> **Problem statement**:
Take the entries that follow and return exactly the lines from the one holding "priority (R64). -/" through the one holding "its messages as", both included. Nothing else is needed.

> **Working data**:
........

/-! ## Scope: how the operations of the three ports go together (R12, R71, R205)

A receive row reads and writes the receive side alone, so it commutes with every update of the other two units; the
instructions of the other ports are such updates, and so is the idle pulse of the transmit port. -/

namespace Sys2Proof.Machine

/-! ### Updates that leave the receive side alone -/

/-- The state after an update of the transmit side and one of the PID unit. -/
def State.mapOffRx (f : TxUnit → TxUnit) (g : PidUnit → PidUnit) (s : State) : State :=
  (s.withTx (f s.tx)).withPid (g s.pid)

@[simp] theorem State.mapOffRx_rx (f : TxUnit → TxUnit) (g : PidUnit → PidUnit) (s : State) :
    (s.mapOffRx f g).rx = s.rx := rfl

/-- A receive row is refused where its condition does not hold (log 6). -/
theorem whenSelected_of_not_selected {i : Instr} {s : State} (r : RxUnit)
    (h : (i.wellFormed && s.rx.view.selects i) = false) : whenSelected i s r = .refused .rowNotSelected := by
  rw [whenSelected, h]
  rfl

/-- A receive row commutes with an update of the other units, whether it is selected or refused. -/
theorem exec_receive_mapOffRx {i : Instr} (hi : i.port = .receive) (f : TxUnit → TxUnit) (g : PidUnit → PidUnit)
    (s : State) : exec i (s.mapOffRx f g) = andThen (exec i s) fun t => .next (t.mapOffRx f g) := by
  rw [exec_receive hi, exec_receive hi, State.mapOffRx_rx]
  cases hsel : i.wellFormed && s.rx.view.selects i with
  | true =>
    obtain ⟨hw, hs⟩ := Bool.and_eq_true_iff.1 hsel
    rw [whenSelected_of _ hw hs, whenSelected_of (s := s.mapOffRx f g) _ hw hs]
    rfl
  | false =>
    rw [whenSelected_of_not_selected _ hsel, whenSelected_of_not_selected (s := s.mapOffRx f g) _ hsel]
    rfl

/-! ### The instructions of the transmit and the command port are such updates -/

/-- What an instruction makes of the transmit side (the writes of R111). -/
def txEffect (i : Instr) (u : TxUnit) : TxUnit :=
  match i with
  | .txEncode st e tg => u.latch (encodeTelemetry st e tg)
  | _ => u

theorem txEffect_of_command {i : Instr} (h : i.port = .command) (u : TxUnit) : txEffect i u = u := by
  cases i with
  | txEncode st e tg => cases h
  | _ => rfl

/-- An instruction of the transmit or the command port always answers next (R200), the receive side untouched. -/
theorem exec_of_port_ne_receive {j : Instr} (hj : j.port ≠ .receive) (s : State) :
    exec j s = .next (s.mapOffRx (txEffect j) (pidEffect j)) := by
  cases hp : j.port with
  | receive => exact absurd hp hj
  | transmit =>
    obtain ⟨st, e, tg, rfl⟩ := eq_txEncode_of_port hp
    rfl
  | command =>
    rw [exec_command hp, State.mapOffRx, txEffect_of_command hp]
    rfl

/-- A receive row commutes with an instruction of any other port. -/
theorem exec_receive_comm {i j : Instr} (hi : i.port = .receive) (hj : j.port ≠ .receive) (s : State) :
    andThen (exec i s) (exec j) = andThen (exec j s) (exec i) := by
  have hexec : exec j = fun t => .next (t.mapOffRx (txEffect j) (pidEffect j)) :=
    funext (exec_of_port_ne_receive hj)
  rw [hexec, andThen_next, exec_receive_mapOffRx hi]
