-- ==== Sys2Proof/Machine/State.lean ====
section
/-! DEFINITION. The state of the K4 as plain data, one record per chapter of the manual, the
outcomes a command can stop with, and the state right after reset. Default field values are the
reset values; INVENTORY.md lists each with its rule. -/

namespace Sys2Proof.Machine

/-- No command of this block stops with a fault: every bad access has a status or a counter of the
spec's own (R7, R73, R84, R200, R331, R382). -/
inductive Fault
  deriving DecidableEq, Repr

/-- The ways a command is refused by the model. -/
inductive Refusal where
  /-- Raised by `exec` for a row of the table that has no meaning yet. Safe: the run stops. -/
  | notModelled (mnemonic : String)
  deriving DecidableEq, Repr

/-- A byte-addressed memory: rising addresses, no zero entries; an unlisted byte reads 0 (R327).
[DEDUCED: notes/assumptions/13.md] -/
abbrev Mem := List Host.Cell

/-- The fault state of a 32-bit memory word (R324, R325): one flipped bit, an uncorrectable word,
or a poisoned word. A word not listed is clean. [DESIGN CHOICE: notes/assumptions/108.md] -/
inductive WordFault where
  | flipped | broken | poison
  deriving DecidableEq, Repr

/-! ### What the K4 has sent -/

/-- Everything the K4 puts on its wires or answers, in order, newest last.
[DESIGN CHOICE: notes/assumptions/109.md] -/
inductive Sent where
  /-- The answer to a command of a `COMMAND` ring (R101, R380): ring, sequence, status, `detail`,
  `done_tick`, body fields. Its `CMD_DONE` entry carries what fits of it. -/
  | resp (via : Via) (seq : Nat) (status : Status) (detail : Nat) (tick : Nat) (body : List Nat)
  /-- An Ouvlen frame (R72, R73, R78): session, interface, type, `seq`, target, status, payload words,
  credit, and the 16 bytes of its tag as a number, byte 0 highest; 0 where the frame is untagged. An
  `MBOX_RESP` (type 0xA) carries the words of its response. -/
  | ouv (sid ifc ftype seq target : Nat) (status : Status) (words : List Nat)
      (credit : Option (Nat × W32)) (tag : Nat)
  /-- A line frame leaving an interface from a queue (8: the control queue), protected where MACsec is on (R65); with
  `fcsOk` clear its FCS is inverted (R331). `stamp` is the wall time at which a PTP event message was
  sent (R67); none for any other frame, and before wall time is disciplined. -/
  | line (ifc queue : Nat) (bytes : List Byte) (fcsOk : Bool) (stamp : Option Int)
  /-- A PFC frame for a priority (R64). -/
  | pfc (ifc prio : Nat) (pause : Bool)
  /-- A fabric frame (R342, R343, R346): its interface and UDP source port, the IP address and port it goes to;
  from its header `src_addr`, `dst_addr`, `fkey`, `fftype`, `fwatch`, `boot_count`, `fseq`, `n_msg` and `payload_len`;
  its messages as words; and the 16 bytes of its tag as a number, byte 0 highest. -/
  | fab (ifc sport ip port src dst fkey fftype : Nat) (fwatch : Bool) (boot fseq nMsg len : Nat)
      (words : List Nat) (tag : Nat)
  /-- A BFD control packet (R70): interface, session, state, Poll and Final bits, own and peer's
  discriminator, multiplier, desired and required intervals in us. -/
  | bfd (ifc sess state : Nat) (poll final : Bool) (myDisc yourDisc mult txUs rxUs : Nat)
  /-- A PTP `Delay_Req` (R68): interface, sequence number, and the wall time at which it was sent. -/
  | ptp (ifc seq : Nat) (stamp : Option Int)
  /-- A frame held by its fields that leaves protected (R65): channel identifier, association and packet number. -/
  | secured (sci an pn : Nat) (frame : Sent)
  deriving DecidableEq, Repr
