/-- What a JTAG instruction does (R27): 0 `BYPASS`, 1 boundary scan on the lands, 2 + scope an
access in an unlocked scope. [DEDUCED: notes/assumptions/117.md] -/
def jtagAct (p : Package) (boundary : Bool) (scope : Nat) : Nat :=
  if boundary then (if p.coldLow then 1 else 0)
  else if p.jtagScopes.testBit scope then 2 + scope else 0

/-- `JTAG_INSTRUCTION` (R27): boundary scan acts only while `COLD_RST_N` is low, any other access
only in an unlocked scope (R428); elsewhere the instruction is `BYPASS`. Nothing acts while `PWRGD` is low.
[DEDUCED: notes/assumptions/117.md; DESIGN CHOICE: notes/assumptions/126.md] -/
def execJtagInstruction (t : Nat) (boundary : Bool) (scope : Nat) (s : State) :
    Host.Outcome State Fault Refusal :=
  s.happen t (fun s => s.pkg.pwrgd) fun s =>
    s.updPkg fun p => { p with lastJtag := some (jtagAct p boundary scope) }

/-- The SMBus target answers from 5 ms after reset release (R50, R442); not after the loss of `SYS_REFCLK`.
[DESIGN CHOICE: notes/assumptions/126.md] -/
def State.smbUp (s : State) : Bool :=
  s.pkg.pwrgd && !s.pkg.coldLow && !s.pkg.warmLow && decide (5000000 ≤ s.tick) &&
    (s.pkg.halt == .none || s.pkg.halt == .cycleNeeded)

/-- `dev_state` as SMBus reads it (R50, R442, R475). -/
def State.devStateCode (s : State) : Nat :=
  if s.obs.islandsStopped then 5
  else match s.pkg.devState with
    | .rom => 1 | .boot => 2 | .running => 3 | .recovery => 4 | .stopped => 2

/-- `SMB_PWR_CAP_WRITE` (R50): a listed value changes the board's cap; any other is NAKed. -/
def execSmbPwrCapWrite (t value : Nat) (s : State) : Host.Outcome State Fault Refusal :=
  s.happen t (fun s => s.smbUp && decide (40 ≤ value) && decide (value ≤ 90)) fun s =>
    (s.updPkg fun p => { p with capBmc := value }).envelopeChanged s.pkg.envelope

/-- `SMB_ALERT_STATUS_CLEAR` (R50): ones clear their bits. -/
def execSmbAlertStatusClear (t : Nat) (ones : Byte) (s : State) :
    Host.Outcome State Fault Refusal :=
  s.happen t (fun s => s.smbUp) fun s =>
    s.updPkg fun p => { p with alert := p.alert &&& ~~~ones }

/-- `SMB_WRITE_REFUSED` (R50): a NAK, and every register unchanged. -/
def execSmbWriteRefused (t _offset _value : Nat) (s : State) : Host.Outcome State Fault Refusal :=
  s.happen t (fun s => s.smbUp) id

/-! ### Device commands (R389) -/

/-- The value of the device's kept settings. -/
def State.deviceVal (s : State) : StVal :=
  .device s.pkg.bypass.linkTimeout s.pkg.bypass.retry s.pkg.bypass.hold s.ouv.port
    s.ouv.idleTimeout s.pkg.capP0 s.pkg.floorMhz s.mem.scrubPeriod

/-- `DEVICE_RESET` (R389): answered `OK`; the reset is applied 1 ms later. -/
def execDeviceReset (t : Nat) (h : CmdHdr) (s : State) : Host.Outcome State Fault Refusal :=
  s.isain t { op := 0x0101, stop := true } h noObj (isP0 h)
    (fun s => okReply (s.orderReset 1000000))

........

> **Solution for this task**:
  /-- A PFC frame for a priority (R64). -/
  | pfc (ifc prio : Nat) (pause : Bool)
  /-- A fabric frame (R342, R343, R346): its interface and UDP source port, the IP address and port it goes to;
  from its header `src_addr`, `dst_addr`, `fkey`, `fftype`, `fwatch`, `boot_count`, `fseq`, `n_msg` and `payload_len`;
  its messages as words; and the 16 bytes of its tag as a number, byte 0 highest. -/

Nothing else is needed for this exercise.